Удар посоха в горло, который сделал небоеспособным последнего легионера, совпал по времени с очередными хлопками ольмарского оружия. Огустин огляделся. Балис стоял в нескольких песах от настоятеля обители изонистов, весь в пыли, забрызганный кровью, но, судя по всему, целый и невредимый. Бой продолжался только в середине двора: с последними оставшимися врагами сражались Наромарт и благородный сет.

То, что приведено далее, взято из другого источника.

-- ==== Sys2Proof/Machine/Ops.lean ====
section
/-! DEFINITION. The shared operations of the block: access to a line, the associative lookup, the data select, the
victim selector, `Touch`, the fill, the response, and raising an error. -/
namespace Sys2Proof.Machine

/-- What a meaning answers. -/
abbrev Result := Host.Outcome State Fault Refusal

/-! ## Reading the structure -/

/-- The ways of set `s`, in way order (10_state.md R13). -/
def setAt (st : State) (s : Nat) : List Line := st.lines.getD s []

/-- `L[s][w]`. -/
def lineAt (st : State) (s w : Nat) : Line := (setAt st s).getD w noLine

/-- `rr[s]`. -/
def rrAt (st : State) (s : Nat) : Nat := st.rr.getD s 0

/-- `lru[s]`. -/
def lruAt (st : State) (s : Nat) : List Nat := st.lru.getD s []

/-! ## Writing one component -/

/-- `L[s][w] <- l`. -/
def withLine (st : State) (s w : Nat) (l : Line) : State :=
  { st with lines := st.lines.set s ((setAt st s).set w l) }

/-- `rr[s] <- r`. -/
def withRr (st : State) (s r : Nat) : State := { st with rr := st.rr.set s r }

/-- `lru[s] <- order`. -/
def withLru (st : State) (s : Nat) (order : List Nat) : State := { st with lru := st.lru.set s order }

/-- The store replaced. -/
def withStore (st : State) (m : Memory) : State := { st with bs := m }

/-- The requests still to run replaced. -/
def withPending (st : State) (fs : List (List Byte)) : State := { st with pending := fs }

/-- The response port written. -/
def withResponse (st : State) (r : Response) : State := { st with response := some r }

/-! ## Lookup and data select -/

/-- `Lookup(address)`: the lowest way of the set the index selects that is valid and holds the tag; none is a miss.
It changes nothing (41_lookup.md R91, R92). -/
def lookup (st : State) (a : Addr) : Option Nat :=
  (setAt st (setIndex st.cfg a)).findIdx? (lineMatches (tagOf st.cfg a))

/-- The data multiplexer: `L[s][w].data[Offset(address)]` (41_lookup.md R93). -/
def byteAt (st : State) (a : Addr) (w : Nat) : Byte :=
  (lineAt st (setIndex st.cfg a) w).data.getD (offsetOf st.cfg a) 0

/-- The line handle of a hit: the pair (set, way) (30_encoding.md R70). -/
def lineHandle (st : State) (a : Addr) : Option (Nat × Nat) :=
  (lookup st a).map fun w => (setIndex st.cfg a, w)

/-! ## Replacement -/

/-- `Touch(s, w)`: under LRU `w` moves to the front of `lru[s]`; under FIFO nothing (43_replacement.md R116). -/
def touch (st : State) (s w : Nat) : State :=
  match st.cfg.policy with
  | .fifo => st
  | .lru => withLru st s (w :: (lruAt st s).filter (· ≠ w))

/-- The lowest invalid way of a set (43_replacement.md R112). -/
def firstInvalid (st : State) (s : Nat) : Option Nat := (setAt st s).findIdx? fun l => !l.valid

/-- `EvictFIFO(s)`: the way `rr[s]` points at; the pointer advances modulo `Associativity` (43_replacement.md R113). -/
def evictFifo (st : State) (s : Nat) : Nat × State :=
  (rrAt st s, withRr st s ((rrAt st s + 1) % st.cfg.associativity))

/-- `EvictLRU(s)`: the last element of `lru[s]`; the list does not change here (43_replacement.md R115). -/
def evictLru (st : State) (s : Nat) : Nat × State := ((lruAt st s).getLastD 0, st)

/-- `SelectVictim(s)`: an invalid way first, the lowest; otherwise by the policy (43_replacement.md R111). -/
def selectVictim (st : State) (s : Nat) : Nat × State :=
  match firstInvalid st s with
  | some w => (w, st)
  | none =>
    match st.cfg.policy with
    | .fifo => evictFifo st s
    | .lru => evictLru st s

/-! ## Fill -/

/-- Steps 3 and 4 of the fill into way `w`, then `Touch`: the block of `a` is read from the store and becomes the line
(42_fill.md R100, R101). None when `MemRead`'s range does not exist. -/
def loadWay (st : State) (a : Addr) (w : Nat) : Option State :=
  match memRead st.bs (blockStart st.cfg a) st.cfg.blockSize with
  | none => none
  | some block =>
    some (touch (withLine st (setIndex st.cfg a) w (loadedLine (tagOf st.cfg a) block)) (setIndex st.cfg a) w)

/-- `Fill(address)`: what it leaves, and the way filled. A resident block is reloaded in its own way and no victim is
selected (42_fill.md R101; 90_conflicts.md C3); on a miss the victim selector names the way (R100). -/
def fillBlock (st : State) (a : Addr) : Option (Nat × State) :=
  match lookup st a with
  | some w0 => (loadWay st a w0).map fun st' => (w0, st')
  | none =>
    let v := selectVictim st (setIndex st.cfg a)
    (loadWay v.2 a v.1).map fun st' => (v.1, st')

/-! ## Answering -/

/-- `respond {...}`: the request is answered (30_encoding.md R69). -/
def respond (st : State) (r : Response) : Result := .next (withResponse st r)

/-- Raising an error: "Error "entry" is the response and nothing more" (60_exceptions.md R148). No state is saved, no
mode changes, no control goes anywhere, and there is no return (R149): the next request runs normally (R144). -/
def raise (st : State) (e : Status) : Result := respond st (errorResponse e)

/-- A request in phase `Ready` runs; in phase `ConfigFault` every request, of all six kinds, is answered
`CONFIG_ERROR` and changes nothing (60_exceptions.md R142, R147). -/
def whenReady (st : State) (run : Result) : Result :=
  match st.phase with
  | .ready => run
  | .configFault => raise st .configError

/-! ## The interface -/

/-- The request the requester presents next, and the state once the block has taken it (30_encoding.md R75). -/
def takeRequest (st : State) : Option (List Byte × State) :=
  match st.pending with
  | [] => none
  | f :: fs => some (f, withPending st fs)

/-- The requester presents `f` as the next request to run. -/
def presentNext (st : State) (f : List Byte) : State := withPending st (f :: st.pending)

end Sys2Proof.Machine
end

Сашка с каждым мгновеньем уставал всё больше и больше, руки и ноги словно наливались свинцом, дыхание с хрипом вырывалось из горла. Легионер тоже устал, его движения становились всё медленнее и неувереннее. Но ни один, ни другой не прекращали боя. Боя, в котором, было уже понятно, победит не тот, кто лучше владеет оружием, а тот, кто сохранит больше сил. Если, конечно, не случится нечто непредвиденное, неожиданное, нечто, что круто изменит ход событий.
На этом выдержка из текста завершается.